Séquence de travail avec les tablettes numériques

"L'instant d'après"

 

Cartier Bresson

Henri Cartier-Bresson, Derrière la gare St Lazare, Paris, 1932

 

La séquence travaille la question de la représentation et tout particulièrement la narration visuelle, le rapport au temps et à l’espace. Comment raconter par l’image fixe unique ou séquentielle ou bien par l’image animée ?

Résumé

La séquence questionne la « représentation du temps, du mouvement et de l'espace, réels ou suggérés ». Elle est composée de quatre séances qui comportent une phase d’analyse d’œuvre, une phase de mise en projet (avec choix des outils et des techniques), une verbalisation intermédiaire, une phase de conduite du projet (mise en œuvre du projet avec temps d’exploration, de reprises, de modifications, de réalisation du travail plastique jusqu’à son terme) puis une verbalisation finale.

À partir de l’analyse de la reproduction d’une photographie d’Henri Cartier Bresson, Derrière la gare St Lazare, 1932, les élèves sont invités à concevoir et réaliser, seuls ou en petits groupes, une narration visuelle photographique (images fixes dans l’espace ou par animation numérique). Ils sont amenés à se mettre en projet, à articuler les notions d’espace et de temps, à travailler avec le mouvement (réel ou suggéré), grâce à l’utilisation des outils numériques et notamment du montage. Des verbalisations intermédiaires et finales permettent les constats, des justifications, argumentations et croisements avec des œuvres et démarches artistiques.
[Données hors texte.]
/-! ### Copying (R68, R70) -/

/-- Row by row: read from the source, write to the destination. far holds what remote sources returned. Answers whether
a source was poisoned (or a merge failed), and whether a slice refused. -/
def State.copyRows (s : State) (c : CoreId) (x : Xfer) : Nat → Nat → List Byte → (Bool × Bool) × State
  | 0, _, _ => ((false, false), s)
  | n + 1, i, far =>
    let r := s.read (.transferEngine c) (x.src.toNat + i * x.srcStride) x.bytes far
    if r.1.refused then ((false, true), r.2)
    else
      let w := r.2.write (.transferEngine c) (x.dst.toNat + i * x.dstStride) r.1.data
      let t := w.2.copyRows c x n (i + 1) r.1.far
      ((r.1.poison || w.1 == .ue || t.1.1, w.1 == .refused || t.1.2), t.2)

/-! ### Channels (R71 to R73, R84, R85) -/

def CoreSt.postedOf (k : CoreSt) (n : Nat) : List Posted := tabGet (fun _ => []) k.posted n
def CoreSt.setPosted (k : CoreSt) (n : Nat) (l : List Posted) : CoreSt :=
  { k with posted := tabSet (fun _ => []) k.posted n l }
/-- The message put into the oldest posted buffer of a channel that is not full. -/
def fillFirst (len : Nat) : List Posted → List Posted
  | [] => []
  | b :: bs => if b.filled.isNone then { b with filled := some len } :: bs else b :: fillFirst len bs
/-- How a message ends at its receiver: written, delivered before, refused against its credit, or not written because the slice did
not take the bytes. -/
inductive Delivery where
  | written | again | refused | lost
  deriving DecidableEq, Repr
/-- A message fill that the receiver's slice did not take: refused (R96), an address fault of the receiver; or a merge that met an
uncorrectable error (R101), an ECC fault of the receiver. The fault names the RECV that posted the buffer (R86). -/
def State.fillFault (s : State) (q : CoreId) (ch : Nat) (b : Posted) (w : WrRes) : State :=
  s.coreFault q (if w = .refused then fADDRESS else fECC) b.pc ch opRECV
/-- A message of number seq reaches channel ch of core q (R73, R84, R85): a number already delivered is acknowledged
and discarded; without a posted buffer that waits for it, or against a revoked credit, it is refused; else its bytes are written
into the oldest one. -/
def State.deliver (s : State) (q : CoreId) (ch seq : Nat) (epoch : Byte) (data : List Byte) : Delivery × State :=
  let k := s.core q
  if seq < natGet k.delivered ch then (.again, s) else
  match (k.postedOf ch).find? (fun b => b.filled.isNone) with
  | none => (.refused, s)
  | some b =>
    if b.epoch ≠ epoch ∨ b.seq ≠ seq then (.refused, s) else
    let w := s.write (.transferEngine q) ((s.ordinal q.region * 64 + q.pos.val) * 0x200000 + b.ofs) data
    if w.1 ≠ .ok then (.lost, w.2.fillFault q ch b w.1) else
    (.written, w.2.onCore q (fun k =>
      { (k.setPosted ch (fillFirst data.length (k.postedOf ch))) with
          delivered := natBump k.delivered ch,
          deliveredLog := k.deliveredLog ++ [{ ch := ch, seq := seq, data := data }] }))
/-- A credit of capacity cap goes to the sender bound to receive channel ch of core c (R72). Answers the core on this
package that it reached. -/
def State.giveCredit (s : State) (c : CoreId) (ch cap : Nat) : List CoreId × State :=
  let k := s.core c
  let b := k.rchanOf ch
  match s.bindLocal c b with
  | some q => ([q], s.onCore q (fun x =>
      x.addCredit (bitsOf b 16 4) { num := natGet k.posts ch - 1, cap := cap, epoch := k.epoch }))
  | none =>
    match s.resolve (s.owner c.region) (BitVec.ofNat 16 (bitsOf b 0 16)) with
    | some (sl, none) =>
      ([], s.sendPacket
        { type := 2, dye := s.owner c.region, srcSlot := s.slot, dstSlot := sl,
          target := BitVec.ofNat 16 (bitsOf b 0 16), channel := BitVec.ofNat 4 (bitsOf b 16 4), epoch := k.epoch,
          seq := BitVec.ofNat 32 (natGet k.posts ch), offset := BitVec.ofNat 20 (cap / 32) })
    | _ => ([], s)
/-- A message in packets of up to 4 KiB (R275). -/
def messagePackets (p : LinkPacket) : Nat → Nat → List Byte → List LinkPacket
  | 0, _, _ => []
  | n + 1, ofs, data =>
    if data.length ≤ 4096 then [{ p with offset := BitVec.ofNat 20 (ofs / 32), last := true, payload := data }]
    else { p with offset := BitVec.ofNat 20 (ofs / 32), last := false, payload := data.take 4096 } ::
      messagePackets p n (ofs + 4096) (data.drop 4096)
/-- A transfer whose start is recorded. -/
def CoreSt.markStarted (k : CoreSt) : CoreSt :=
  match k.xq with
  | [] => k
  | x :: xs => { k with xq := { x with started := true } :: xs }
/-- The outside parts of a DMA's source are asked for, row by row. -/
def State.askRows (s : State) (c : CoreId) (x : Xfer) : Nat → State
  | 0 => s
  | n + 1 => (s.askRows c x n).ask (.transferEngine c) (x.src.toNat + n * x.srcStride) x.bytes
/-- A SEND to another package at its turn: its source is read, and it leaves as MESSAGE packets and waits in `sent` for
its acknowledgement. A refused source is an address fault, a poisoned one an error of the send. -/
def State.launchSend (s : State) (c : CoreId) (x : Xfer) (xs : List Xfer) : State :=
  let b := (s.core c).schanOf x.num
  let r := s.read (.transferEngine c) x.src.toNat x.bytes
  let pop := fun (k : CoreSt) => { k with xq := xs }
  let fail := fun (k : CoreSt) => { k with xq := xs, errSends := putBits k.errSends x.num 1 1 }
  if r.1.refused then (r.2.onCore c pop).coreFault c fADDRESS x.pc x.num opSEND
  else if r.1.poison then r.2.lateError c fail pop
  else
    match s.resolve (s.owner c.region) (BitVec.ofNat 16 (bitsOf b 0 16)) with
    | some (sl, _) =>
      if sl ∈ s.lostSlots then r.2.lateError c fail pop
      else
        let p : LinkPacket :=
          { type := 1, dye := s.owner c.region, srcSlot := s.slot, dstSlot := sl,
            target := BitVec.ofNat 16 (bitsOf b 0 16), channel := BitVec.ofNat 4 (bitsOf b 16 4), epoch := x.epoch,
            seq := BitVec.ofNat 32 x.seq }
        let s1 := r.2.onCore c (fun k => { k with xq := xs, sent := k.sent ++ [x] })
        (messagePackets p (x.bytes / 4096 + 1) 0 r.1.data).foldl State.sendPacket s1
    | none => r.2.lateError c fail pop
/-- The first transfer of a core's queue takes its turn (R70); what follows a SEND that left takes its turn then. -/
def State.startXfers (s : State) (c : CoreId) : Nat → State
  | 0 => s
  | n + 1 =>
    match (s.core c).xq with
    | [] => s
    | x :: xs =>
      if x.send && x.remote then (s.launchSend c x xs).startXfers c n
      else if x.started then s
      else if x.send then s.onCore c CoreSt.markStarted
      else (s.onCore c CoreSt.markStarted).askRows c x x.rows

/-- A refused SEND holds its next credit (R84): a length above the capacity takes a channel fault recorded against the
SEND; otherwise it joins the queue again, at its end (DESIGN CHOICE, log entry 121), as soon as the 8-deep queue has a place (R56,
R70). -/
def State.retrySends (s : State) (c : CoreId) (ch : Nat) : State :=
  let k := s.core c
  match k.refusedSends.find? (fun x => x.num == ch) with
  | none => s
  | some x =>
    match k.creditFor ch x.seq with
    | none => s
    | some cr =>
      if cr.cap < x.bytes then s.coreFault c fCHANNEL x.pc ch opSEND
      else if 8 ≤ k.xq.length then s
      else (s.onCore c (fun k => { k with
        refusedSends := k.refusedSends.filter (fun y => y ≠ x),
        xq := k.xq ++ [{ x with started := false, cepoch := cr.epoch, epoch := k.epoch }] })).startXfers c 8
Séance 1 : phases d’analyse d’œuvre et de mise en projet

Les élèves analysent l’œuvre d’Henri Cartier Bresson lors d’une première phase. Cette analyse permet de prendre des repères sur le temps et l’espace représentés dans l’image fixe. Lors d’une deuxième phase, ils construisent un scénario et élaborent un projet en choisissant notamment outils et matériaux.

Phase 1 : analyser une œuvre photographique sous l’angle de la narration visuelle

La reproduction de la photographie d’Henri Cartier Bresson « Derrière la Gare St Lazare » est projetée. Les élèves observent l’image, la décrivent, formulent des interprétations (par exemple sur les effets produits poétiques, étranges ou comiques de la scène, du décor, de la situation de suspens) et se questionnent sur une narration possible (« Où court cet homme ? Qu’est-ce qui le fait courir ? »). Les élèves, avec l’aide de l’enseignant, justifient ces interprétations en relevant les choix esthétiques, les composantes iconiques (personnages, bâtiments, grilles, pendule, référent « gare ») et plastiques de l’image : cadrage, angle de prise de vue, noir et blanc, contrastes, lumière, parties floues et nettes, reflet, mais aussi le mouvement et ce qui le caractérise (posture, position, flou de bougé du personnage, rythmes, répétitions, éléments graphiques du lieu).

Cette rencontre avec l’œuvre participe à la construction de la compétence travaillée en arts plastiques « proposer et soutenir l’analyse et l’interprétation d’une œuvre ».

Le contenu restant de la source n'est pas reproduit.